/-- A reflex engine (R174-R185, R190). `pool` is the pool it took for (R173), `faultAt` a fault on its way: the ENG_CLK edge it is taken
at, its reason, and whether its ladder starts at step 2 (R196, R209). `raiseAt` is a RAISE on its way: the RANK_CLK edge it is judged at, its payload and
its destination register (R205). `recov` is the recovery step that it owes or carries out, `recovOn` tells that it
has begun (R306). `ldAt` is its last slot read: the ENG_CLK edge, the word and the destination register
(R178, R201). -/
structure Eng where
  st : EngSt := .stopped
  regs : SMap Word := []
  acc : Acc := 0
  sat : Bool := false
  pc : Nat := 0
  sig : Word := 0
  lp : Option LoopSt := none
  entry : Nat := 0
  len : Nat := 0
  budget : Nat := 0
  slot : Nat := 0
  slotv : Bool := false
  dsig : Word := 0
  bindOk : Bool := true
  preN : Nat := 0
  psn : Option Nat := none
  pool : Nat := 0
  occ : Option Nat := none
  takeAt : Nat := 0
  startAt : Nat := 0
  readyAt : Nat := 0
  stall : Stall := .none
  seqId : Option Nat := none
  doneAt : Nat := 0
  flt : Option Nat := none
  faultAt : Option (Nat × Nat × Bool) := none
  lastFlt : Nat := 0
  idleAt : Nat := 0
  testAt : Nat := 0
  recov : Nat := 0
  recovOn : Bool := false
  tested : Bool := false
  oldCopy : Bool := false
  raiseAt : Option (Nat × Word × BitVec 5) := none
  ldAt : Option (Nat × Nat × BitVec 5) := none
  deriving DecidableEq, Repr

/-- An item of a cluster's outbound queue: a plain write, a burst marker, or a released held place of a context's occurrence (R161,
R202, R222); `late` is a held write that waits for an entry, its release having been ordered (R159, R203), `bad` a write that waits for an entry and whose address failed its residue check (R196). -/
inductive QItem where
  | plain (engine : Nat) (addr data : Word)
  | marker (seq : Nat)
  | freed (ctx : Nat) (p : HeldPlace)
  | late (engine occ : Nat) (addr data : Word)
  | bad (engine : Nat)
  deriving DecidableEq, Repr

/-- A cluster: its outbound queue; what waits for an entry of it, with the ENG_CLK edge it stalled at and its engine, in the order of
entry; its completion collector (R183, R185, R202). `reqAt` is the ENG_CLK
edge at which its outbound request was raised (R215, R216). -/
structure Cluster where
  queue : List QItem := []
  stalled : List (Nat × Nat × QItem) := []
  reqAt : Nat := 0
  lastAcc : Nat := 0
  accAt : Option Nat := none
  deriving DecidableEq, Repr

/-- The phases of a locked sequence (R204, R222, R169). An ended one frees its locks at the ENG_CLK edge it names (R221,
R224). -/
inductive SeqPh where
  | opened
  | occHeld (occ : Nat)
  | queued
  | burst (sent : Nat)
  | torn
  | ending (at_ : Nat)
  deriving DecidableEq, Repr

/-- A locked sequence: its engine, locks, staged writes and phase (R204, R224); `relAt` is the RANK_CLK edge of the REL at which it was
held (R169). -/
structure LSeq where
  id : Nat
  engine : Nat
  locks : List Nat
  writes : List (Word × Word)
  outh : Bool
  ph : SeqPh
  relAt : Nat := 0
  deriving DecidableEq, Repr

/-- A hardware lock (R221). -/
structure Lock where
  owner : Option Nat := none
  engine : Nat := 0
  acq : Nat := 0
  waiters : List (Nat × Nat) := []
  last : Nat := 0
  deriving DecidableEq, Repr

/-- An instance of the credit arbiter (R213-R220). Credits, weights in force and waits (the unit a request was raised in,
the unit its wait is counted to) are by requester; `lane` are the last units an SRAM bank's real-time lane took, `acc` the accesses its
holder has made (R213); `since` is the holder's first unit, `next` the next unit to decide. -/
structure Arb where
  holder : Option Nat := none
  credit : SMap Int := []
  weight : SMap Nat := []
  wait : SMap (Nat × Nat) := []
  masked : List Nat := []
  preempted : Option Nat := none
  since : Nat := 0
  next : Nat := 0
  boundary : Nat := 0
  lane : List Nat := []
  acc : Nat := 0
  deriving DecidableEq, Repr

/-- A safe write the Sentinel has to make: address, data, last of its set; and the torn sequence or the set's lock
it belongs to (R225, R308). -/
structure SafeWrite where
  addr : Word
  data : Word
  last : Bool
  seq : Option Nat
  lock : Nat
  once : Bool := false   -- of a set that entry into the safe state applies (R308)
  deriving DecidableEq, Repr

/-- A write as the outbound port showed it (R211). -/
structure OutWrite where
  addr : Word
  data : Word
  req : Nat
  burst : Bool
  last : Bool
  deriving DecidableEq, Repr

/-! ## Start, profiles and the NVM port (13) -/

/-- The phases of LDR_STAT.phase (R249, R250, R254). -/
inductive Phase where
  | header | check | load | opened | failed
  deriving DecidableEq, Repr

/-- What a step of an NVM job does (R246). An erase names the sector it is issued to; an entry is appended to the bad-sector table
(R262). -/
inductive NvmStep where
  | read (addr len : Nat)
  | prog (addr : Nat) (data : List Byte)
  | entry (data : List Byte)
  | erase (addr : Nat)
  deriving DecidableEq, Repr

/-- What an NVM job is for. -/
inductive NvmUse where
  | nvmRead | nvmProg | nvmErase
  | save (half : Nat)
  | retune (prof : Nat)
  | ctxStep (k : Nat)
  | gsWrite (rseq : Word) | gsClear (rseq : Word)
  | flush (blk : Nat) (rseqs : List Word) (power : Bool)
  | ckpt (half : Nat)
  | cursor (win : Nat) (op area : Nat)
  | gsFirst (next : Word)
  | release (p : Nat)
  | flushErase
  | requeued
  deriving DecidableEq, Repr

/-- An NVM job: its requester of the NVM arbiter (0 loader, 1 recorder, 2 checkpoints, 3 Sentinel), its steps to do, the
bytes read so far, the unit its request was raised in (R213, R246). -/
structure NvmJob where
  req : Nat
  use : NvmUse
  steps : List NvmStep
  got : List Byte := []
  at_ : Nat := 0
  deriving DecidableEq, Repr

/-- The erase that runs or is suspended (R263). `suspAt` is the edge at which a suspend was issued, until a read follows. -/
structure Erase where
  addr : Nat
  runFrom : Nat
  susp : Bool
  suspAt : Option Nat := none
  deriving DecidableEq, Repr

/-- The settings of the accepted image header (the table "Image header"); the default values are the bootstrap settings: 1-1-1, read
opcode 0x13, no dummy cycles, div = 31 (R245). `ops` are op_prog, op_erase, op_susp, op_resume, op_rsten, op_rst. -/
structure Header where
  hseq : Word := 0
  nor : Bool := true
  io : Nat := 0
  div : Nat := 31
  dummy : Nat := 0
  opRead : Byte := 0x13#8
  ops : List Byte := []
  opWren : Byte := 0
  opRdsr : Byte := 0
  busyBit : Nat := 0
  rdly : Nat := 0
  lsect : Nat := 12
  lpage : Nat := 8
  uselast : Bool := false
  fbp0 : Bool := false
  tprog : Nat := 0
  terase : Nat := 0
  trst : Nat := 0
  tsusp : Nat := 0
  regions : List (Nat × Nat) := []
  deriving DecidableEq, Repr

/-- The retention record in retention SRAM (R250, R251). `same` tells that the seven configuration regions still re-compute
to its rcrc values (R252). -/
structure RetRec where
  valid : Bool := false
  hseq : Word := 0
  epoch : Word := 0
  sel : Nat := 0
  override : Bool := false
  path : Nat := 0
  cand : Nat := 0
  memkept : Bool := false
  erasing : Bool := false
  esect : Nat := 0
  same : Bool := false
  deriving DecidableEq, Repr

/-- The loader and the NVM port (R244-R267). `remap`, `bad` and `released` are the bad-sector table's working copy: replacements, bad
sectors with none, and sectors returned to the spare pool; `progBusy` is the program that keeps the memory busy, its physical address
and length; `kept` tells that the tables stand as a warm reset, or D_CORE Off, kept them for the next start. -/
structure Ldr where
  phase : Phase := .header
  startAt : Nat := 0
  path : Nat := 0
  prof : Nat := 0
  busy : Bool := false
  cstat : Nat := 0
  startW : Word := 0
  epoch : Word := 0
  pins : Nat := 0
  sel : Nat := 0
  hdr : Option Header := none
  nvm : SMap Byte := []
  nvmSize : Nat := 0x100000000
  jobs : List NvmJob := []
  transAt : Nat := 0
  transOn : Bool := false
  erase : Option Erase := none
  spend : Bool := false
  spendAt : Nat := 0
  pendEpoch : Word := 0
  swapCrossed : Option Nat := none
  unl : List Nat := []
  fails : Nat := 0
  lockout : Bool := false
  remap : SMap Nat := []
  bad : List Nat := []
  progBusy : Option (Nat × Nat) := none
  released : List Nat := []
  requeue : List Nat := []
  ret : RetRec := {}
  image : SMap Word := []
  kept : Bool := false
  held : List PortAccess := []
  deriving DecidableEq, Repr

/-! ## Power (14) -/

/-- The states of a power domain (R268). -/
inductive DomSt where
  | on | ret | off
  deriving DecidableEq, Repr

/-- Where a transition stands (R271-R276). -/
inductive TransPh where
  | raising       -- domains return to On, one at a time
  | ckptWait      -- the counter checkpoint of a D_MEM Off strike
  | asking        -- domains are asked
  | acking        -- every domain agreed; acknowledgements awaited
  | undoing       -- re-pitch after a refusal
  deriving DecidableEq, Repr

/-- A power transition: targets, the domains still to raise and to ask, those that stopped (latest first); `boot` is a return that no command
asked for: of the domains after a reset, or of D_NVM for a power-fail flush (R271-R276, R280, R326). -/
structure Trans where
  ph : TransPh
  tgt : SMap DomSt
  ropen : Bool
  raise : List Nat
  acked : List Nat
  ask : List Nat
  asked : Nat
  stopped : List Nat
  await : List Nat
  at_ : Nat
  next : Nat
  wake : Bool
  pm : Bool
  cold : Bool
  boot : Bool := false
  deriving DecidableEq, Repr

/-- A wake request: the SLOW_CLK edge it fell at, its source, and the lowest wake-mask input of that edge (R56, R279). -/
structure WakeReq where
  at_ : Nat
  src : Nat
  pin : Option Nat
  deriving DecidableEq, Repr
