/-- The stored word of a shared register. -/
def State.reg (s : State) (off : Nat) : Word := mGet regDef s.regs off
/-- A shared register's stored word replaced. -/
def State.setReg (s : State) (off : Nat) (v : Word) : State := { s with regs := mSet regDef s.regs off v }
/-- The stored word of a register as window `w` sees it. -/
def State.regW (s : State) (w off : Nat) : Word := s.reg (regKey w off)
/-- The same, replaced. -/
def State.setRegW (s : State) (w off : Nat) (v : Word) : State := s.setReg (regKey w off) v
/-- Whether a register key is a lantern register's: its writes act at SLOW_CLK edges (R34). -/
def isLan (k : Nat) : Bool := decide (0x2800 ≤ k ∧ k < 0x2C00) || decide (k = 0x3500)
/-- The increments so far of a key. -/
def counts (m : SMap Nat) (k : Nat) : Nat := mGet (fun _ => 0) m k
/-- One counter more advanced by `n` at this edge (R8). -/
def addCount (m : SMap Nat) (k n : Nat) : SMap Nat := mSet (fun _ => 0) m k (counts m k + n)
/-- A register counter advanced by `n` at this edge (R8). -/
def Edge.counted (e : Edge) (k n : Nat) : Edge :=
  if isLan k then { e with lcnt := addCount e.lcnt k n } else { e with cnt := addCount e.cnt k n }
/-- What stays of an edge's notes at RANK_CLK edge `n`: those of the SLOW_CLK edge and of the ENG_CLK edge (R7, R8). -/
def Edge.next (e : Edge) (n : Nat) : Edge := { lcnt := e.lcnt, slots := if n % 2 = 0 then [] else e.slots }
/-- A release is ordered at this edge (R161, R162). -/
def Edge.ordered (e : Edge) (o : Nat) : Edge := { e with rel := e.rel ++ [o] }
/-- A squash of this edge takes an ordered release back (R162). -/
def Edge.unordered (e : Edge) (o : Nat) : Edge := { e with rel := e.rel.filter fun x => decide (x ≠ o) }
/-- What a register counter's increments of this edge add to a value software loads (R8, R35). -/
def State.onTop (s : State) (k : Nat) : Word := wd (counts (if isLan k then s.edge.lcnt else s.edge.cnt) k)
/-- A 32-bit counter advances by `n`, wrapping (R28). -/
def State.bumpN (s : State) (off n : Nat) : State := { s.setReg off (s.reg off + wd n) with edge := s.edge.counted off n }
/-- A 32-bit counter advances by one, wrapping (R28). -/
def State.bump (s : State) (off : Nat) : State := s.bumpN off 1

/-- The stored word `w` of entry `idx` of table `tid`. -/
def State.tw (s : State) (tid idx w : Nat) : Word := mGet tblReset s.tbl (tKey tid idx w)
/-- The same, replaced. -/
def State.setTw (s : State) (tid idx w : Nat) (v : Word) : State :=
  { s with tbl := mSet tblReset s.tbl (tKey tid idx w) v }
/-- A table counter advances by `n`, wrapping. -/
def State.bumpTwN (s : State) (tid idx w n : Nat) : State :=
  { s.setTw tid idx w (s.tw tid idx w + wd n) with edge := { s.edge with tcnt := addCount s.edge.tcnt (tKey tid idx w) n } }
/-- A table counter advances by one, wrapping. -/
def State.bumpTw (s : State) (tid idx w : Nat) : State := s.bumpTwN tid idx w 1
/-- A 64-bit table count, low word at `w` (R332, R333). -/
def State.tw64 (s : State) (tid idx w : Nat) : W64 := mk64 (s.tw tid idx w) (s.tw tid idx (w + 1))
/-- A 64-bit table count advances by one, wrapping. -/
def State.bumpTw64 (s : State) (tid idx w : Nat) : State :=
  let v := s.tw64 tid idx w + 1
  (s.setTw tid idx w (lo32 v)).setTw tid idx (w + 1) (hi32 v)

= = = = = = =

From the records given above, copy all lines containing "advances".

/-- A 32-bit counter advances by `n`, wrapping (R28). -/
/-- A 32-bit counter advances by one, wrapping (R28). -/
/-- A table counter advances by `n`, wrapping. -/
/-- A table counter advances by one, wrapping. -/
/-- A 64-bit table count advances by one, wrapping. -/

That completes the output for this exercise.